Когда меня увели в первый раз — об этом я узнала позже, — Мами с криком и рыданиями отреклась от Бога, прокляла его. С того дня она порвала с религией. Лишь много позже я заметила, что она не ходит в церковь. Молилась ли она еще когда-нибудь — не знаю.
(Теперь я понимаю, почему в Израиле — прошлым летом — встречала столько атеистов.)
И к гинекологу мне так и не удалось ее отвести, а ведь ее заразили, заразили нас всех. Разве узнаешь, когда и кто?
Другой раз ночью к нам ворвался целый отряд, тогда нас повалили на пол, было темно и холодно, вокруг стреляли. В памяти осталась картина: вокруг меня сидят на корточках восемь—десять русских солдат, и каждый по очереди ложится на меня. Они установили норму — сколько минут на каждого. Смотрели на наручные часы, то и дело зажигали спички, у одного даже была зажигалка — следили за временем. Поторапливали друг друга. Один спросил: “Добре робота?”
Я лежала, не двигаясь. Думала, не выживу. Конечно, от этого не умирают. Если только не ломается позвоночник, но и тогда умираешь не сразу.
Сколько прошло времени и сколько их было — не знаю. К рассвету я поняла, как происходит перелом позвоночника. Они делают так: женщину кладут на спину, закидывают ей ноги к плечам, и мужчина входит сверху, стоя на коленях. Если налегать слишком сильно, позвоночник женщины треснет. Получается это не нарочно: просто в угаре насилия никто себя не сдерживает. Позвоночник, скрученный улиткой, все время сдавливают, раскачивают в одной точке и не замечают, когда он ломается. Я тоже думала, что они убьют меня, что я умру в их руках. Позвоночник мне повредили, но не сломали. Так как в этом положении все время трешься спиной о пол, кожа со спины у меня была содрана, рубашка и платье прилипли к ссадине — она кровоточила, но я обратила на это внимание лишь потом. А тогда не замечала этого — так болело все тело.
(Мы с Миной не раз задумывались, сколько же минут, сколько солдат пришлось на ту ночь. Ее тоже насиловали — в другой комнате. И почему все время на полу?)
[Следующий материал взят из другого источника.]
/-- A weir at its home (Table 5.1). `result` is the rounded result of the latest completed epoch (R215) and
`resultCount` its non-finite or saturated count (R205); `seed` is the captured riffle seed (R212); `heldDown` are the
results from the parent chip whose completion waits for a keeper's transfer (R372). -/
structure Weir where
  params      : WeirParams
  openEpoch   : BitVec 32
  state       : Nat
  members     : List Nat
  listeners   : List Nat
  seed        : Word
  result      : Payload
  resultCount : Nat
  sys         : Option SysRecord
  heldDown    : List Payload
  deriving DecidableEq, Repr

/-- A push that has not written all its tokens (R256, R267), with the tokens left and its first position. -/
structure Pushing where
  agent   : Nat
  entry   : Nat
  tag     : Nat
  release : Nat
  scope   : Nat
  first   : Nat
  ends    : Nat
  rest    : List Token
  deriving DecidableEq, Repr

/-- A token queue: object entry and both window headers and windows (Tables 8.1 to 8.3). `head` is the head
window's block and its tokens, `tail` the tail window's tokens of block `tailBlock`. `spillTail` and `spillHead` tell of a
spill of a window: 0 none, 1 sent, 2 refused and to be sent again. `refills` are the blocks requested with the
segments received, `refilled` a block that waits to enter the head window, `pushing` the push that waits for the tail
window, and `bwBlocks` the blocks in the backwater. `quals` tells of each push, while a token of it is unreleased, its first
position, the position after its last token, its scope and its release (Table 13.1; log entry 10). `returned` are granted tokens
that came back after read had moved on, each with its position (R270; log entry 71). -/
structure Queue where
  push         : Nat
  read         : Nat
  rel          : Nat
  mark         : Nat
  markValid    : Bool
  capacity     : Nat
  tollOut      : Nat
  packets      : Nat
  marksSince   : Nat
  popEddies    : List Eddy
  tollEddies   : List Eddy
  headCopy     : Bool
  head         : Option (Nat × List Token)
  tailBlock    : Nat
  tail         : List Token
  spillTail    : Nat
  spillHead    : Nat
  refills      : List (Nat × List Payload)
  refilled     : Option (Nat × List Token)
  pushing      : Option Pushing
  bwBlocks     : List Nat
  bwReserved   : Nat
  idleAc       : Nat
  idleDeadline : Option Nat
  idleDue      : Bool
  faultAt      : Option Nat
  quals        : List (Nat × Nat × Nat × Nat)
  returned     : List (Nat × Token)
  deriving DecidableEq, Repr

/-- An input of a fire rule: the object's handle. -/
structure RuleInput where
  handle    : Word
  threshold : Nat
  step      : Nat
  deriving DecidableEq, Repr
Деревня была под огнем, вокруг непрестанно громыхало, трещало.
Однажды пришел какой-то офицер, он пожалел меня, посадил к себе на колени, укрыл шинелью, баюкал. Я ждала, когда он меня изнасилует; или, может, он уже успел меня изнасиловать и взял на руки или вырвал меня у кого-то из рук? Но точно помню: он ощупывал мою руку и смотрел, есть ли на пальцах кольцо. Зажег спичку и смотрел. Тогда я сняла свой перстень и отдала ему.
Папа когда-то носил его на мизинце — зеленый камушек в форме подковы, окруженный жемчужинами. Перстень был женский, потому он и носил его на мизинце. Почему папе нравилось носить на мизинце женский перстень?
Я не любила колец; почему оно очутилось тогда у меня на руке? Он, смеясь, надел его обратно, полез в карман, достал оттуда другие кольца, стал примерять их мне на палец, но я только улыбнулась и отдала их назад. Может, кольца были не моего размера, уже не помню, но только я не хотела их принять. Тогда он выпустил меня из объятий и собрался уходить.
Я в отчаянии бросилась за ним, схватила за край шинели, не отпускала. Он что-то объяснял, я не понимала. Он вышел, а я, крадучись, пошла следом, потому что чувствовала, что должна пойти за ним. А он подошел к навозной куче, остановился и стал мочиться. Оглянулся, заметил меня и рассмеялся.
Он вернулся ко мне, опять обнял, я сделала ему знак подождать, зашла в уборную, встала на унитаз, ведь садиться на него уже давно было нельзя. То же самое было в Миндсенте, в домике лесника: как только появлялись русские, уборная сразу же оказывалась загаженной до безобразия: они справляли нужду не только в унитаз, но и мимо, рядом, куда угодно. Грязь такая, что на сиденье не то что сесть — встать некуда. В общем, я помочилась стоя и только тогда поняла: бывает, что и пописать забываешь, если боишься или нет времени.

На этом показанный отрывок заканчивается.